Becoming a Teacher: The Follow-Up
It is advisable to follow up with a letter thanking the interviewer for his or her time and consideration during the interview, preferably within 24 hours of the interview. Statistically less than 10% of interviewees follow up with a thank-you letter, so you will be part of the 10% that stands out. The letter assures your continued interest in the position. The letter should briefly reemphasize some of your better qualifications for the position and your interest in the position and be as concise and focused as your cover letter and resume. In addition, a thank-you letter to the classroom teacher is a nice touch, but it should not be a carbon copy of the other thank-you letters. (Remember to ask for business cards before leaving the interview so you have the correct spelling of names and titles for everyone.)
The interview itself is like the big game of the season. All the preceding preparation is for naught if you cannot effectively communicate your qualifications to the interviewer. Take heart, though: By the time you meet your interviewer, you have been well-prepared academically, you have learned from experiences in the classroom, and you have reflectively prepared for the interview. With all of this preparation, you will do fine, so relax!
The Inside Track
|What:||High School English Teacher|
|Where:||Cliffside Park High School, Cliffside Park, NJ|
|Type of School:||Public|
|How long:||4 Years|
|Degree(s):||BA in English Literature & MAT|
|School(s):||Fairleigh Dickinson University|
When I first started all of the veteran teachers warned me that it was very important to not smile at the students until at least January. I thought they were exaggerating and that the students would respond well to the warmth of a smile; I was wrong. I learned my lesson the hard way and paid for it by having a horrible first year with very little control of my classes. After that first year I make sure that my students understand that it is my classroom, not theirs, until I feel they have earned an opportunity to share in its claim.

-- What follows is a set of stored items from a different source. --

/-- A change of blocks other than the channels, the Arbiter and the line, over reports to the fault list. -/
theorem Base.change (h : Base p s₀ u) (hw : WindowInv t) (ho : p.strict → t.odo.InRange) (hf : t.pfu.InRange)
    (hss : t.ss = u.ss := by rfl) (hp : t.path.atSs = u.path.atSs := by rfl) (hsv : t.sv = u.sv := by rfl)
    (ht : TracksShortfall p.exact s₀ t) (haa : t.aa = u.aa := by rfl) (hct : t.ct = u.ct := by rfl)
    (hpw : t.power = u.power := by rfl) (hli : t.li = u.li := by rfl) : Base p s₀ t := by
  refine ⟨hw, ?_, ?_, ?_, ho, hf, ?_, ?_, ?_, ?_, ?_, ht, ?_, ?_, ?_, ?_⟩
  · unfold FaultInv; rw [hsv]; exact h.faults
  · unfold AuthorityInv; rw [haa, hct, hpw]; exact h.authority
  · unfold ConfigInv; rw [hct]; exact h.config
  · rw [hss]; exact h.records
  · rw [hp]; exact h.hands
  · rw [hli]; exact h.ones
  · rw [hli]; exact h.queue
  · rw [hsv]; exact h.latch
  · rw [hsv]; exact h.shrinks
  · rw [hct]; exact h.table
  · unfold SourcesSeen; rw [hsv, hss]; exact h.sources
  · unfold Derived; rw [hsv, hct]; exact h.derived

/-- A position placed anew, with a standing BEACON_MISSED and POSITION_CONFLICT ended (R80). -/
theorem placed_told (h : Told p s₀ s) (hc : s.pfu.conf ≠ .unplaced) {path : Path} (hp : path.atSs = s.path.atSs) {f : Pfu}
    (hf : f.InRange) (hfc : f.conf ≠ .unplaced) (missed : Prop) [Decidable missed] :
    Told p s₀ (reportRoute (reportInactive .positionConflict .none
      (if missed then reportInactive .beaconMissed .none ((s.setPath path).setPfu f) else (s.setPath path).setPfu f))) := by
  have moved : Base p s₀ ((s.setPath path).setPfu f) :=
    h.toBase.change (windowInv_conf h.window hc rfl hfc) h.odo hf (ht := h.tracks) (hp := hp)
  split_ifs
  · exact h.reroute ((moved.inactive .none (by decide)).inactive .none (by decide))
  · exact h.reroute (moved.inactive .none (by decide))

theorem matchBeacon_told (h : Told p s₀ s) (hc : s.pfu.conf ≠ .unplaced) (reader : Int) (b : BeaconAt) :
    Told p s₀ (matchBeacon reader b s) := by
  have hfix := uFix_le h.config.1
  have sent := sendMark_told h ⟨b.index, .matched⟩
  unfold matchBeacon; dsimp only
  refine placed_told sent hc ?_ ?_ ?_ (Config.missLimit ≤ s.pfu.miss)
  · rfl
  · exact ⟨⟨nofun, nofun⟩, (Nat.mul_le_mul_right 1000 hfix).trans (by decide), Nat.zero_le _⟩
  · exact nofun

theorem conflict_told (h : Told p s₀ s) (hq : ¬p.requests) (hc : s.pfu.conf ≠ .unplaced) : Told p s₀ (conflict s) := by
  refine Told.raise ?_ (by decide) rfl hq
  exact h.reroute { h.toBase with window := windowInv_conf h.window hc rfl nofun, pfu := { h.pfu with } }

theorem beaconTelegram_told (h : Told p s₀ s) (hq : ¬p.requests) (id : Nat) (good : Bool) :
    Told p s₀ (beaconTelegram id good s) := by
  unfold beaconTelegram
  split_ifs with hc
  · exact h
  · have hc : s.pfu.conf ≠ .unplaced := fun he => hc (by simp [he])
    dsimp only; split
    · exact matchBeacon_told h hc _ _
    · exact .ite h (.ite h (conflict_told h hq hc))

/-- An accepted PLACE; the position it sets is the one that a report bears, if it makes one. -/
theorem place_told (h : Told p s₀ s) (ho : s.rw.isOpen = true) {rRef u : Nat} (hr : rRef ≤ 999999999) (hu : u ≤ 65535)
    (hx : p.exact → s.sv.shortfall = s₀.sv.shortfall) : Told p s₀ (place rRef u s) := by
  have hc : s.pfu.conf ≠ .unplaced := fun he => by
    obtain ⟨-, -, -, -, -, -, -, hconf⟩ := h.window
    exact absurd (ho.symm.trans (hconf.1 he)) nofun
  have ended := h.inactive .none (c := .positionConflict) (by decide)
  unfold place; dsimp only
  refine ended.reroute (ended.toBase.change (windowInv_conf h.window hc rfl (confidenceFor_ne _ _)) (fun hp => ?_) ?_
    (ht := ended.tracks.moved hx rfl rfl))
  · exact { h.odo hp with position := show rRef * 1000 ≤ _ by omega }
  · exact { h.pfu with uncertainty := show u * 1000 ≤ _ by omega }

end

end Sys2Proof.Machine

/-! # What the Steering Schedule and the Arbiter keep -/

namespace Sys2Proof.Machine

/-! ### Curvature and target -/

/-- A truncated share of a number lies between 0 and it (R2). -/
theorem trunc_share {a d : Int} {len : Nat} (hd : 0 ≤ d) (hl : d < len) :
    (0 ≤ a → 0 ≤ trunc (a * d) len ∧ trunc (a * d) len ≤ a) ∧ (a ≤ 0 → a ≤ trunc (a * d) len ∧ trunc (a * d) len ≤ 0) := by
  have hlen : 0 < (len : Int) := hd.trans_lt hl
  have share {b : Int} (hb : 0 ≤ b) : 0 ≤ (b * d).tdiv len ∧ (b * d).tdiv len ≤ b := by
    have hn : 0 ≤ b * d := Int.mul_nonneg hb hd
    rw [Int.tdiv_eq_ediv_of_nonneg hn]
    refine ⟨Int.ediv_nonneg hn hlen.le, ?_⟩
    exact Int.ediv_le_of_le_mul hlen (Int.mul_le_mul_of_nonneg_left hl.le hb)
  refine ⟨share, fun ha => ?_⟩
  obtain ⟨h0, h1⟩ := share (Int.neg_nonneg.2 ha)
  rw [Int.neg_mul, Int.neg_tdiv] at h0 h1
  unfold trunc
  omega

theorem curvature_le {c : Covering} {x : Int} (h : c.Valid x) : (c.curvature x).natAbs ≤ 125000 := by
  obtain ⟨hs, he, hg⟩ := h
  obtain ⟨start, len, geo⟩ := c
  cases geo with
  | straight => exact Nat.zero_le _
  | arc κ => exact hg
  | junction κ cap => exact hg.1
  | spiral κ κ' =>
    obtain ⟨hκ, hκ'⟩ := hg
    dsimp only at hs he
    obtain ⟨up, down⟩ := trunc_share (a := κ' - κ) (d := x - start) (len := len) (by omega) (by omega)
    show (κ + trunc ((κ' - κ) * (x - start)) len).natAbs ≤ 125000
    rcases Int.le_total 0 (κ' - κ) with h | h
    · have := up h; omega
    · have := down h; omega

theorem SsRec.InRange.carryOn {r : SsRec} (h : r.InRange) (limit : Nat) (look : Option Int) :
    (r.carryOn limit look).record.InRange := by
  have hn : min (r.carry + 1) Config.carryMax ≤ 65535 := Nat.min_le_right _ _
  unfold SsRec.carryOn; dsimp only; split_ifs <;> exact ⟨h.carried, hn⟩

theorem SsRec.InRange.choose {r : SsRec} (h : r.InRange) (served isOpen : Bool) (limit : Nat) {e : HandEntry}
    (he : e.Valid) : (r.choose served isOpen limit e.points).record.InRange := by
  unfold SsRec.choose; dsimp only
  split
  · rename_i heq
    exact ⟨curvature_le ((he _ heq).2 _ rfl), Nat.zero_le _⟩
  · rename_i heq
    exact ⟨curvature_le ((he _ heq).1 _ rfl), Nat.zero_le _⟩
  · exact h.carryOn _ _

theorem capLimit_le (lim : Nat) (c : Option Covering) : capLimit lim c ≤ lim := by
  unfold capLimit; split
  exacts [Nat.min_le_left _ _, le_rfl]

theorem angleLimitFor_le (source : Source) (limit : Nat) (pts : Option Points) : angleLimitFor source limit pts ≤ limit := by
  unfold angleLimitFor; split
  exacts [(capLimit_le _ _).trans (capLimit_le _ _), capLimit_le _ _, le_rfl]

What I Wish I Had Learned in School
I quickly realized that in college more of the lessons were geared toward those learning to be early education teachers. Many of the examples of tests, lesson plans, and strategies were of grammar school classes. I really wished more time could be given to showing secondary educators how to manage the short periods we have with the students.

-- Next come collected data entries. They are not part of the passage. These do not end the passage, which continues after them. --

-- ==== Sys2Proof/Laws/Memory.lean ====
section
/-! SUPPORT. The caller's memory: a read after a write, and the canonical form, which every operation keeps and in which
equal contents are equal lists. -/

namespace Sys2Proof.Machine

@[simp] theorem Memory.read_nil (a : Nat) : Memory.read [] a = 0 := rfl

theorem Memory.read_cons (x : Nat) (b : Byte) (m : Memory) (a : Nat) :
    Memory.read ((x, b) :: m) a = if x = a then b else Memory.read m a := rfl

/-- An address below every listed one reads as unlisted. -/
theorem Memory.read_below (m : Memory) (a : Nat) (h : ∀ c ∈ m, a < c.1) : m.read a = 0 := by
  induction m with
  | nil => rfl
  | cons c m ih =>
    obtain ⟨x, b⟩ := c
    have hx : a < x := h (x, b) (by simp)
    rw [Memory.read_cons, if_neg (by omega)]
    exact ih fun c hc => h c (by simp [hc])

theorem Memory.wf_cons {c : Host.Cell} {m : Memory} :
    Memory.wf (c :: m) ↔ (∀ d ∈ m, c.1 < d.1) ∧ c.2 ≠ 0 ∧ m.wf := by
  simp only [Memory.wf, List.pairwise_cons, List.forall_mem_cons]
  tauto

/-- What a write lists lies at the written address or was listed before. -/
theorem Memory.mem_write {m : Memory} {a : Nat} {b : Byte} {c : Host.Cell} (h : c ∈ m.write a b) :
    c.1 = a ∨ c ∈ m := by
  induction m with
  | nil => simp only [Memory.write] at h; split at h <;> simp_all
  | cons d m ih =>
    obtain ⟨x, v⟩ := d
    simp only [Memory.write] at h
    split at h
    · split at h <;> simp_all
      rcases h with rfl | h <;> simp_all
    · split at h
      · split at h <;> simp_all
        rcases h with rfl | h <;> simp_all
      · rcases List.mem_cons.1 h with rfl | h
        · simp
        · rcases ih h with h | h <;> simp [h]

/-- A write keeps the canonical form. -/
theorem Memory.wf_write {m : Memory} (h : m.wf) (a : Nat) (b : Byte) : (m.write a b).wf := by
  induction m with
  | nil => simp only [Memory.write]; split <;> simp_all [Memory.wf]
  | cons d m ih =>
    obtain ⟨x, v⟩ := d
    obtain ⟨hlt, hv, hm⟩ := Memory.wf_cons.1 h
    simp only [Memory.write]
    split
    · split
      · exact h
      · refine Memory.wf_cons.2 ⟨?_, by assumption, h⟩
        intro d hd
        rcases List.mem_cons.1 hd with rfl | hd
        · assumption
        · have := hlt d hd; simp only at *; omega
    · split
      · split
        · exact hm
        · subst a; exact Memory.wf_cons.2 ⟨hlt, by assumption, hm⟩
      · refine Memory.wf_cons.2 ⟨?_, hv, ih hm⟩
        intro d hd
        rcases Memory.mem_write hd with hd | hd
        · simp only at *; omega
        · exact hlt d hd

theorem Memory.wf_writeBytes {m : Memory} (h : m.wf) (a : Nat) (bs : List Byte) : (m.writeBytes a bs).wf := by
  induction bs generalizing m a with
  | nil => exact h
  | cons b bs ih => exact ih (Memory.wf_write h a b) (a + 1)

/-- A read after a write gives the byte written, and every other address reads as before. -/
theorem Memory.read_write {m : Memory} (h : m.wf) (a : Nat) (b : Byte) (x : Nat) :
    (m.write a b).read x = if x = a then b else m.read x := by
  induction m with
  | nil =>
    simp only [Memory.write]
    split
    · simp_all
    · rw [Memory.read_cons]
      by_cases hx : x = a
      · simp [hx]
      · simp [hx, Ne.symm hx]
  | cons d m ih =>
    obtain ⟨y, v⟩ := d
    obtain ⟨hlt, hv, hm⟩ := Memory.wf_cons.1 h
    simp only [Memory.write]
    split
    · split
      · by_cases hx : x = a
        · subst hx
          rw [if_pos rfl, Memory.read_below]
          · simp_all
          · intro c hc
            rcases List.mem_cons.1 hc with rfl | hc
            · assumption
            · have := hlt c hc; simp only at *; omega
        · rw [if_neg hx]
      · simp only [Memory.read_cons, eq_comm]
    · split
      · subst a
        split
        · rw [Memory.read_cons]
          by_cases hx : x = y
          · subst hx
            rw [Memory.read_below m x (fun c hc => hlt c hc)]
            simp_all
          · simp [hx, Ne.symm hx]
        · simp only [Memory.read_cons]
          by_cases hx : x = y
          · simp [hx]
          · simp [hx, Ne.symm hx]
      · rw [Memory.read_cons, ih hm, Memory.read_cons]
        by_cases hx : y = x
        · subst hx
          rw [if_pos rfl, if_neg (by omega), if_pos rfl]
        · simp [hx]

/-- Reading after writing a run of bytes: index `x - a` of the run inside it, as before outside. -/
theorem Memory.read_writeBytes {m : Memory} (h : m.wf) (a : Nat) (bs : List Byte) (x : Nat) :
    (m.writeBytes a bs).read x = if a ≤ x ∧ x < a + bs.length then bs.getD (x - a) 0 else m.read x := by
  induction bs generalizing m a with
  | nil => simp [Memory.writeBytes]
  | cons b bs ih =>
    rw [Memory.writeBytes, ih (Memory.wf_write h a b), Memory.read_write h]
    rcases Nat.lt_trichotomy x a with hx | hx | hx
    · rw [if_neg (by omega), if_neg (by omega), if_neg (by omega)]
    · subst hx
      rw [if_neg (by omega), if_pos rfl, if_pos (by simp)]
      simp
    · have hx1 : x - a = (x - (a + 1)) + 1 := by omega
      by_cases hlt : x < a + 1 + bs.length
      · rw [if_pos (by omega), if_pos (by simp; omega), hx1, List.getD_cons_succ]
      · rw [if_neg (by omega), if_neg (by omega), if_neg (by simp; omega)]

/-- In canonical form, equal contents are equal memories. -/
theorem Memory.ext_of_wf {m n : Memory} (hm : m.wf) (hn : n.wf) (h : ∀ a, m.read a = n.read a) : m = n := by
  induction m generalizing n with
  | nil =>
    cases n with
    | nil => rfl
    | cons d n =>
      obtain ⟨y, w⟩ := d
      have := h y
      simp [Memory.read_cons] at this
      exact absurd this.symm (Memory.wf_cons.1 hn).2.1
  | cons c m ih =>
    obtain ⟨x, v⟩ := c
    obtain ⟨hlt, hv, hm'⟩ := Memory.wf_cons.1 hm
    cases n with
    | nil =>
      have := h x
      simp [Memory.read_cons] at this
      exact absurd this hv
    | cons d n =>
      obtain ⟨y, w⟩ := d
      obtain ⟨hlt', hw, hn'⟩ := Memory.wf_cons.1 hn
      rcases Nat.lt_trichotomy x y with hxy | hxy | hxy
      · have := h x
        rw [Memory.read_cons, if_pos rfl, Memory.read_below] at this
        · exact absurd this hv
        · intro c hc
          rcases List.mem_cons.1 hc with rfl | hc
          · exact hxy
          · have := hlt' c hc; simp only at *; omega
      · subst hxy
        have hvw : v = w := by simpa [Memory.read_cons] using h x
        subst hvw
        rw [ih hm' hn']
        intro a
        by_cases ha : x = a
        · subst ha
          rw [Memory.read_below m x hlt, Memory.read_below n x hlt']
        · simpa [Memory.read_cons, ha] using h a
      · have := h y
        rw [Memory.read_cons, if_neg (by omega), Memory.read_cons, if_pos rfl, Memory.read_below] at this
        · exact absurd this.symm hw
        · intro c hc
          have := hlt c hc; simp only at *; omega

@[simp] theorem Memory.length_bytes (m : Memory) (a n : Nat) : (m.bytes a n).length = n := by
  simp [Memory.bytes]

theorem Memory.getD_bytes (m : Memory) {a n i : Nat} (h : i < n) : (m.bytes a n).getD i 0 = m.read (a + i) := by
  simp [Memory.bytes, List.getD_eq_getElem?_getD, h]

end Sys2Proof.Machine
end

The greatest joy I have now is seeing students who have graduated and come to visit me. They always remember some of the greatest classroom experiences that I sometimes forget because there are so many classes to remember. They also come to me asking for help with some of their college workload which makes me happy because it shows that I have earned their trust somewhere along the way.
Most people think that teachers have it easy because they only work about 180 days a year. Yeah, right! The truth of it is I have never worked harder at any other job. Being a teacher is more like a 365-day-a-year job. Between 8:00 A.M. and 3:00 P.M. I teach in a classroom, and that's the easy part. After 3:00 I grade papers, write exams and worksheets, figure out lesson plans, organize classroom events, plan field trips, and work out all of the other things that come my way as a teacher.
Teach and learn. I plan to go back to school as soon as possible because teaching can get stale if you don't find a way to rejuvenate it. Being open to new ideas and trying them out in your classroom is the best way to continue to love your job.